- Action item
Restate the full set of records exactly, word for word.

————————

-- ==== Sys2Proof/Machine/Operands.lean ====
section
/-!
DEFINITION. The operand forms of a microword: its fields (R173) and the operand selectors (R174).
-/

namespace Sys2Proof.Machine

/-- The fields of a microword (R173). -/
structure Uop where
  uop : Nat
  a : Nat
  b : Nat
  imm : Nat
  deriving DecidableEq, Repr

def decodeUop (w : Word) : Uop :=
  { uop := bitsOf w.toNat 26 6, a := bitsOf w.toNat 21 5, b := bitsOf w.toNat 16 5, imm := bitsOf w.toNat 0 16 }

/-- IMM, sign-extended to 64 bits. -/
def Uop.simm (u : Uop) : BitVec 64 := (BitVec.ofNat 16 u.imm).signExtend 64

/-- The selector names a 256-bit site set. -/
def isSet (sel : Nat) : Bool := decide (0x16 ≤ sel) && decide (sel ≤ 0x19)

/-- RESID: windows that hold a program depth. -/
def Seq.residMap (q : Seq) : Nat := ofSet q.resident 7

/-- EVL: the event latches, as they stand at the decision instant of the coming boundary (R140, R155). -/
def Seq.evl (q : Seq) : Nat := ofSet ((List.range 8).filter q.latched) 8

/-- The sites that the running MATCH has matched: those whose outcomes are known at the coming boundary (R156). -/
def Seq.matchedNow (q : Seq) : Set256 := match q.mat with | some m => q.known m | none => q.matched

/-- A scalar operand. A site set that a micro-operation other than SITEOP and FAILRD names reads as a free value (log entry 13). -/
def State.uread (s : State) (q : Seq) (sel : Nat) : BitVec 64 :=
  if sel < 8 then q.t.getD sel 0#64
  else if isSet sel then BitVec.ofNat 64 s.freeVal
  else BitVec.ofNat 64 (match sel with
    | 0x08 => q.irMod | 0x09 => q.irX | 0x0A => q.irY | 0x0B => q.irZ
    | 0x0C => retOf q.seg q.idx | 0x0D => retOf q.nseg q.nidx | 0x0E => q.depth | 0x0F => q.dmax
    | 0x10 => q.win.c.getD 0 0 | 0x11 => q.win.c.getD 1 0 | 0x12 => q.win.c.getD 2 0 | 0x13 => q.win.c.getD 3 0
    | 0x14 => q.win.ret | 0x15 => q.residMap | 0x1A => q.evl | 0x1B => q.period | 0x1C => q.icredit | 0x1D => q.fcredit
    | 0x1E => q.spillAt | _ => 0)

/-- Set or clear an event latch by a write of EVL. -/
def Seq.putLatch (q : Seq) (e : Nat) (on : Bool) : Seq :=
  if !on then q.clearLatch e
  else if q.latched e then q
  else { q with ev := Store.put q.ev e (q.decision :: q.evOf e) }

/-- Write a scalar operand, 64 bits wide (R174); a loop counter holds 32 bits (R145). ZERO, ICREDIT and FCREDIT discard it (R174); so do RESID,
which shows the windows, and the site sets (log entry 13). -/
def Seq.uwrite (q : Seq) (sel : Nat) (v : BitVec 64) : Seq :=
  let x := v.toNat
  if sel < 8 then { q with t := q.t.set sel v }
  else match sel with
    | 0x08 => { q with irMod := x } | 0x09 => { q with irX := x } | 0x0A => { q with irY := x } | 0x0B => { q with irZ := x }
    | 0x0C => { q with seg := retSeg x, idx := retIdx x } | 0x0D => { q with nseg := retSeg x, nidx := retIdx x }
    | 0x0E => { q with depth := x } | 0x0F => { q with dmax := x }
    | 0x10 => q.setCounter 0 (x % 2 ^ 32) | 0x11 => q.setCounter 1 (x % 2 ^ 32)
    | 0x12 => q.setCounter 2 (x % 2 ^ 32) | 0x13 => q.setCounter 3 (x % 2 ^ 32)
    | 0x14 => { q with wins := Store.put q.wins q.depth { q.win with ret := x } }
    | 0x1A => (List.range 8).foldl (fun q e => q.putLatch e (bitOf x e)) q
    | 0x1B => { q with period := x } | 0x1E => { q with spillAt := x }
    | _ => q

/-- An operand of SITEOP: a site set, or a scalar with zeros above it. -/
def State.readSet (s : State) (q : Seq) (sel : Nat) : Set256 :=
  match sel with
  | 0x16 => q.lfail | 0x17 => q.bfail | 0x18 => q.active | 0x19 => q.matchedNow | _ => (s.uread q sel).zeroExtend 256

/-- The instruction in progress retires sites: BRFAIL or MATCH with MASK (R153). -/
def Seq.retiring (q : Seq) : Bool := (q.irOp == 0x08 || q.irOp == 0x09) && q.irMod % 4 == 2

/-- Write the result of a set operation; a scalar takes the lowest 64 bits. Sites that a retiring instruction takes out of A are retired, as copy B
records them (R202). -/
def Seq.writeSet (q : Seq) (sel : Nat) (v : Set256) : Seq :=
  match sel with
  | 0x16 => { q with lfail := v } | 0x17 => { q with bfail := v }
  | 0x18 => { q with active := v, retired := if q.retiring then q.retired ||| (q.active &&& ~~~v) else q.retired }
  | 0x19 => { q with matched := v, mat := q.mat.map fun m => { m with ended := m.ended.filter fun p => decide (q.nextStart < p.1 + outcomeLead) } }
  | _ => q.uwrite sel (v.extractLsb' 0 64)

end Sys2Proof.Machine
end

————————

- Expected answer
-- ==== Sys2Proof/Machine/Operands.lean ====
section
/-!
DEFINITION. The operand forms of a microword: its fields (R173) and the operand selectors (R174).
-/

namespace Sys2Proof.Machine

/-- The fields of a microword (R173). -/
structure Uop where
  uop : Nat
  a : Nat
  b : Nat
  imm : Nat
  deriving DecidableEq, Repr

def decodeUop (w : Word) : Uop :=
  { uop := bitsOf w.toNat 26 6, a := bitsOf w.toNat 21 5, b := bitsOf w.toNat 16 5, imm := bitsOf w.toNat 0 16 }

/-- IMM, sign-extended to 64 bits. -/
def Uop.simm (u : Uop) : BitVec 64 := (BitVec.ofNat 16 u.imm).signExtend 64

/-- The selector names a 256-bit site set. -/
def isSet (sel : Nat) : Bool := decide (0x16 ≤ sel) && decide (sel ≤ 0x19)

/-- RESID: windows that hold a program depth. -/
def Seq.residMap (q : Seq) : Nat := ofSet q.resident 7

/-- EVL: the event latches, as they stand at the decision instant of the coming boundary (R140, R155). -/
def Seq.evl (q : Seq) : Nat := ofSet ((List.range 8).filter q.latched) 8

/-- The sites that the running MATCH has matched: those whose outcomes are known at the coming boundary (R156). -/
def Seq.matchedNow (q : Seq) : Set256 := match q.mat with | some m => q.known m | none => q.matched

/-- A scalar operand. A site set that a micro-operation other than SITEOP and FAILRD names reads as a free value (log entry 13). -/
def State.uread (s : State) (q : Seq) (sel : Nat) : BitVec 64 :=
  if sel < 8 then q.t.getD sel 0#64
  else if isSet sel then BitVec.ofNat 64 s.freeVal
  else BitVec.ofNat 64 (match sel with
    | 0x08 => q.irMod | 0x09 => q.irX | 0x0A => q.irY | 0x0B => q.irZ
    | 0x0C => retOf q.seg q.idx | 0x0D => retOf q.nseg q.nidx | 0x0E => q.depth | 0x0F => q.dmax
    | 0x10 => q.win.c.getD 0 0 | 0x11 => q.win.c.getD 1 0 | 0x12 => q.win.c.getD 2 0 | 0x13 => q.win.c.getD 3 0
    | 0x14 => q.win.ret | 0x15 => q.residMap | 0x1A => q.evl | 0x1B => q.period | 0x1C => q.icredit | 0x1D => q.fcredit
    | 0x1E => q.spillAt | _ => 0)

/-- Set or clear an event latch by a write of EVL. -/
def Seq.putLatch (q : Seq) (e : Nat) (on : Bool) : Seq :=
  if !on then q.clearLatch e
  else if q.latched e then q
  else { q with ev := Store.put q.ev e (q.decision :: q.evOf e) }

/-- Write a scalar operand, 64 bits wide (R174); a loop counter holds 32 bits (R145). ZERO, ICREDIT and FCREDIT discard it (R174); so do RESID,
which shows the windows, and the site sets (log entry 13). -/
def Seq.uwrite (q : Seq) (sel : Nat) (v : BitVec 64) : Seq :=
  let x := v.toNat
  if sel < 8 then { q with t := q.t.set sel v }
  else match sel with
    | 0x08 => { q with irMod := x } | 0x09 => { q with irX := x } | 0x0A => { q with irY := x } | 0x0B => { q with irZ := x }
    | 0x0C => { q with seg := retSeg x, idx := retIdx x } | 0x0D => { q with nseg := retSeg x, nidx := retIdx x }
    | 0x0E => { q with depth := x } | 0x0F => { q with dmax := x }
    | 0x10 => q.setCounter 0 (x % 2 ^ 32) | 0x11 => q.setCounter 1 (x % 2 ^ 32)
    | 0x12 => q.setCounter 2 (x % 2 ^ 32) | 0x13 => q.setCounter 3 (x % 2 ^ 32)
    | 0x14 => { q with wins := Store.put q.wins q.depth { q.win with ret := x } }
    | 0x1A => (List.range 8).foldl (fun q e => q.putLatch e (bitOf x e)) q
    | 0x1B => { q with period := x } | 0x1E => { q with spillAt := x }
    | _ => q

/-- An operand of SITEOP: a site set, or a scalar with zeros above it. -/
def State.readSet (s : State) (q : Seq) (sel : Nat) : Set256 :=
  match sel with
  | 0x16 => q.lfail | 0x17 => q.bfail | 0x18 => q.active | 0x19 => q.matchedNow | _ => (s.uread q sel).zeroExtend 256

/-- The instruction in progress retires sites: BRFAIL or MATCH with MASK (R153). -/
def Seq.retiring (q : Seq) : Bool := (q.irOp == 0x08 || q.irOp == 0x09) && q.irMod % 4 == 2

/-- Write the result of a set operation; a scalar takes the lowest 64 bits. Sites that a retiring instruction takes out of A are retired, as copy B
records them (R202). -/
def Seq.writeSet (q : Seq) (sel : Nat) (v : Set256) : Seq :=
  match sel with
  | 0x16 => { q with lfail := v } | 0x17 => { q with bfail := v }
  | 0x18 => { q with active := v, retired := if q.retiring then q.retired ||| (q.active &&& ~~~v) else q.retired }
  | 0x19 => { q with matched := v, mat := q.mat.map fun m => { m with ended := m.ended.filter fun p => decide (q.nextStart < p.1 + outcomeLead) } }
  | _ => q.uwrite sel (v.extractLsb' 0 64)

end Sys2Proof.Machine
end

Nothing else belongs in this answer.